Well the second time people are looking forward to unescaped strings (#10927). It might worth an option.

Here's a quick hack:

diff --git a/youtube_dl/YoutubeDL.py b/youtube_dl/YoutubeDL.py
index 5d654f55f..d7374e820 100755
--- a/youtube_dl/YoutubeDL.py
+++ b/youtube_dl/YoutubeDL.py
@@ -1535,7 +1535,7 @@ class YoutubeDL(object):
         if self.params.get('forceformat', False):
             self.to_stdout(info_dict['format'])
         if self.params.get('forcejson', False):
-            self.to_stdout(json.dumps(info_dict))
+            self.to_stdout(json.dumps(info_dict, ensure_ascii=False))

         # Do nothing else if in simulate mode
         if self.params.get('simulate', False):
linglung commented 7 years ago

Using git shell, got like this:

diff --git a/youtube_dl/YoutubeDL.py b/youtube_dl/YoutubeDL.py
diff: unknown option -- git
diff: Try 'diff --help' for more information.

I try to configure it manually.
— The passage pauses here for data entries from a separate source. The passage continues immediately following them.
/-- The slot of the running bank that holds the live entry whose home word is at `pa` (R113): no other bank's windows are read
or written (R272). -/
def State.liveSlot (s : State) (c pa skip : Nat) : Option (Bool × Nat) :=
  ((s.cur c).homes skip).findSome? (fun (va, r, slot) =>
    match s.translate c (s.cur c).dom.toNat va with
    | some p => if p.pa = pa then some (r, slot) else none
    | none => none)

def findMark (l : List SlotMark) (slot : Nat) : Option SlotMark := l.find? (fun m => decide (m.slot = slot))

/-- The fault of a marked slot (R112, R192). -/
def SlotMark.fault (m : SlotMark) : CellFault := ⟨m.code.toNat, m.info.toNat, m.va.toNat, m.pa⟩

/-! ## Reads -/

/-- Nonet enables that an access reads or writes: one nonet, or the whole word. -/
def enables (nonet : Option (BitVec 2)) : BitVec 4 :=
  match nonet with
  | some n => 1#4 <<< n.toNat
  | none => 0xF

/-- Words and enables of an entry at an address. -/
def SbEntry.at? (e : SbEntry) (pa : Nat) : Option (Word × BitVec 4) :=
  if e.pa ≤ pa then e.words[pa - e.pa]? else none

/-- The store buffer's part of a read of one word (R202, R203): the merged nonets, oldest entry first. -/
def State.buffered (s : State) (c pa : Nat) : Word × BitVec 4 :=
  (s.cell c).sb.foldl (fun (acc : Word × BitVec 4) e =>
    match e.at? pa with
    | some (w, en) => (mergeNonets acc.1 w en, acc.2 ||| en)
    | none => acc) (0, 0)

/-- The youngest entry that overlaps the nonets of a read. -/
def State.youngest (s : State) (c pa : Nat) (need : BitVec 4) : Option (Word × BitVec 4) :=
  ((s.cell c).sb.reverse).findSome? (fun e => match e.at? pa with
    | some (w, en) => if en &&& need ≠ 0 then some (w, en) else none
    | none => none)

/-- The access may use the data cache (R302). -/
def State.cacheable (s : State) (c : Nat) (p : Phys) : Bool :=
  s.throughput c && !p.dev && decide (p.cache = 1) && (decide (s.reach c p.pa = .cluster) || decide (s.reach c p.pa = .fabric))

/-- The line of the data cache that holds a word. -/
def State.cacheLine (s : State) (c : Nat) (p : Phys) : Option CacheLine :=
  if s.cacheable c p then (s.cell c).dcache.find? (fun l => decide (l.line = p.pa / 8)) else none

/-- A read that hits a line (R302): the word of the memory with which a line of cluster memory is coherent (R303), or the line's
own; an error that the cache holds is corrected and reported, or gives no word (R320). -/
def State.cacheRead (s : State) (c : Nat) (p : Phys) (l : CacheLine) : Option Word × State :=
  let w := if s.area p.pa = .fabric then l.words.getD (p.pa % 8) 0 else s.word p.pa
  let key := cacheKey (s.physOf c) 2048 (s.cell c).dcache l (p.pa % 8)
  let s := s.modCell c (fun x => x.install l)
  match l.errAt (p.pa % 8) with
  | none => (some w, s)
  | some bad => (if bad then none else some w, s.cacheError c key p.pa bad)

/-- Fills a line from cluster memory: every word is read, and an uncorrectable one leaves no line. The words as read. -/
def State.fillLine (s : State) (c : Nat) (p : Phys) : List (Option Word) × State :=
  let r := s.readLine8 p.pa
  if r.1.all Option.isSome then (r.1, r.2.modCell c (fun x => x.install ⟨p.pa / 8, p.via.getD 0, [], []⟩)) else r

/-- Device accesses of a cell are made one after the other (R312). -/
def State.deviceWaits (s : State) (c : Nat) : Bool :=
  s.fab.txs.any (fun t => decide (t.cell = c ∧ t.dev = true)) || (s.cell c).sb.any (fun e => e.dev)

/-- A device access waits for the cell's earlier ones, whose stores drain meanwhile. -/
def State.deviceTurn (s : State) (c : Nat) (dev : Bool) : Ex Unit :=
  if dev ∧ s.deviceWaits c then .stall (s.drainMany c (2 * (s.cell c).sb.length)) else .ok () s

/-- A blocking instruction of the cell waits for a transaction that reads from `start` on. -/
def State.awaits (s : State) (c start : Nat) : Bool :=
  s.fab.txs.any (fun t => decide (t.cell = c) && t.purpose.blocks && !t.wr && decide (t.addr = start))

/-- A fabric word for a blocking instruction: requested once, with its line when the data cache takes it, and kept with its
translation until the instruction ends (R309). -/
def State.fetchFabric (s : State) (c : Nat) (p : Phys) (va info : Nat) : Ex Word :=
  match slookup p.pa (s.cell c).got with
  | some (some w) => .ok w s
  | some none => .flt { code := 7, info := info, va := va, pa := p.pa } (s.modCell c (fun x => { x with got := [] }))
  | none =>
    let line := if s.cacheable c p then some (p.via.getD 0) else none
    let (start, beats) := if line.isSome then (p.pa - p.pa % 8, 4) else (p.pa - p.pa % 2, 1)
    if s.awaits c start then .stall s
    else (s.deviceTurn c p.dev).bind fun _ s =>
      .stall (((s.openTx c start beats false p.dev false false [] (.words line)).map (fun s => s.keepPlace c va p)).getD s)
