/-- The slot of the ring that an operation of the queue uses. -/
def State.ringSlot (s : State) (q : Nat) (deq : Bool) : Nat := if deq then s.qHead q else s.enqSlot q

/-- Step 1 of R174: the queue number, the refusals, and the buffer at Aa. A cell that holds its reservation over a wait is
refused nothing any more (R400), but a queue whose descriptor has become unusable since (R401). A fault at the buffer holds EX
for the whole listed count (R186), its words counted as of the cell store (DESIGN CHOICE). -/
def State.queueCheck (s : State) (c : Nat) (a : BitVec 2) (deq : Bool) : Ex (Nat × List (Nat × Phys)) :=
  (s.operand c 0).bind fun w s =>
    let q := w.toNat
    let k := s.cur c
    let cap := k.cap a
    let buffer (s : State) : Ex (Nat × List (Nat × Phys)) :=
      ((s.locate c k cap (if deq then cap.w else cap.r) (k.ptr a).toNat (s.qEsz q)).bind fun l s => .ok (q, l) s).faultCosts
        (fun s => s.charge c (s.copyCost c q [] (s.ringSlot q deq)))
    if q ≥ 65536 then s.fault2 9
    else
      let s := s.touchDesc q
      if s.qBroken q then s.queueFault (descAddr q ((s.descBad q).getD 0))
      else if (s.granted q deq (.cell c)).isNone ∧ s.cellRefused c q deq then s.fault2 9
      else buffer s

/-- The instruction ends with its status. -/
def State.queueEnd (s : State) (c q : Nat) (deq : Bool) (st : Nat) : Ex Bool :=
  .ok false ((s.unreserve q deq (.cell c)).modCur c (fun k => (k.popN 1).push (BitVec.ofNat 36 st)))

/-- ENQ: the ring's words are written after every earlier store of the cell has drained, and the entry is published once they
have been written (R204, R405). -/
def State.enqStep (c : Nat) (a : BitVec 2) (_ : Bool) (s : State) : Ex Bool :=
  (s.queueCheck c a false).bind fun (q, l) s =>
    (s.cellReserve c q false).bind fun plan s =>
      match plan with
      | .status st => (s.enqRefuse q st).queueEnd c q false st
      | _ =>
        let ring := (List.range (s.qEsz q)).map (fun j => s.ringAddr q (s.enqSlot q) j)
        let copy : Ex Unit :=
          if ring.any seedReg then s.fault2 10
          else (s.readWords c 1 l).bind fun ws s =>
            (s.drainAll c).bind fun _ s =>
              (Ex.each (ws.zip ring) (fun (w, pa) s => s.ringPut c pa w) s).bind fun _ s =>
                if s.ringWaits c then .stall s else .ok () s
        (copy.costs (fun s => s.charge c (s.copyCost c q l (s.enqSlot q)))).bind fun _ s =>
          (s.publish q (decide (plan = .dropOld))).queueEnd c q false (if plan = .dropOld then 4 else 0)

/-- DEQ: the ring is read as the cell sees it (R202-R205). -/
def State.deqStep (c : Nat) (a : BitVec 2) (_ : Bool) (s : State) : Ex Bool :=
  (s.queueCheck c a true).bind fun (q, l) s =>
    (s.cellReserve c q true).bind fun plan s =>
      match plan with
      | .status st => s.queueEnd c q true st
      | _ =>
        let head := s.qHead q
        let read (j : Nat) (s : State) : Ex Word :=
          let pa := s.ringAddr q head j
          match s.readNow c 0xF 4 (pa, ⟨pa, none, false, 0⟩) with
          | .flt _ s => s.queueFault pa
          | o => o
        let copy : Ex Unit :=
          (s.drainOld c).bind fun _ s =>
            (Ex.collect (List.range (s.qEsz q)) read s).bind fun ws s =>
              Ex.each (l.zip ws) (fun (e, w) s => s.storeOnce c 1 e w) s
        (copy.costs (fun s => s.charge c (s.copyCost c q l head))).bind fun _ s => (s.release q).queueEnd c q true 0

end Sys2Proof.Machine
end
Edit YoutubeDL.py file from zip master, add your approach self.to_stdout(json.dumps(info_dict, ensure_ascii=False)) in line 1540. Then Execute it as developer mode to test it : python -m youtube_dl --write-info-json https://www.youtube.com/watch?v=of0B-ZvxYI4.

Same result. 😢

yan12125 commented 7 years ago

Well, --write-info-json uses a different function.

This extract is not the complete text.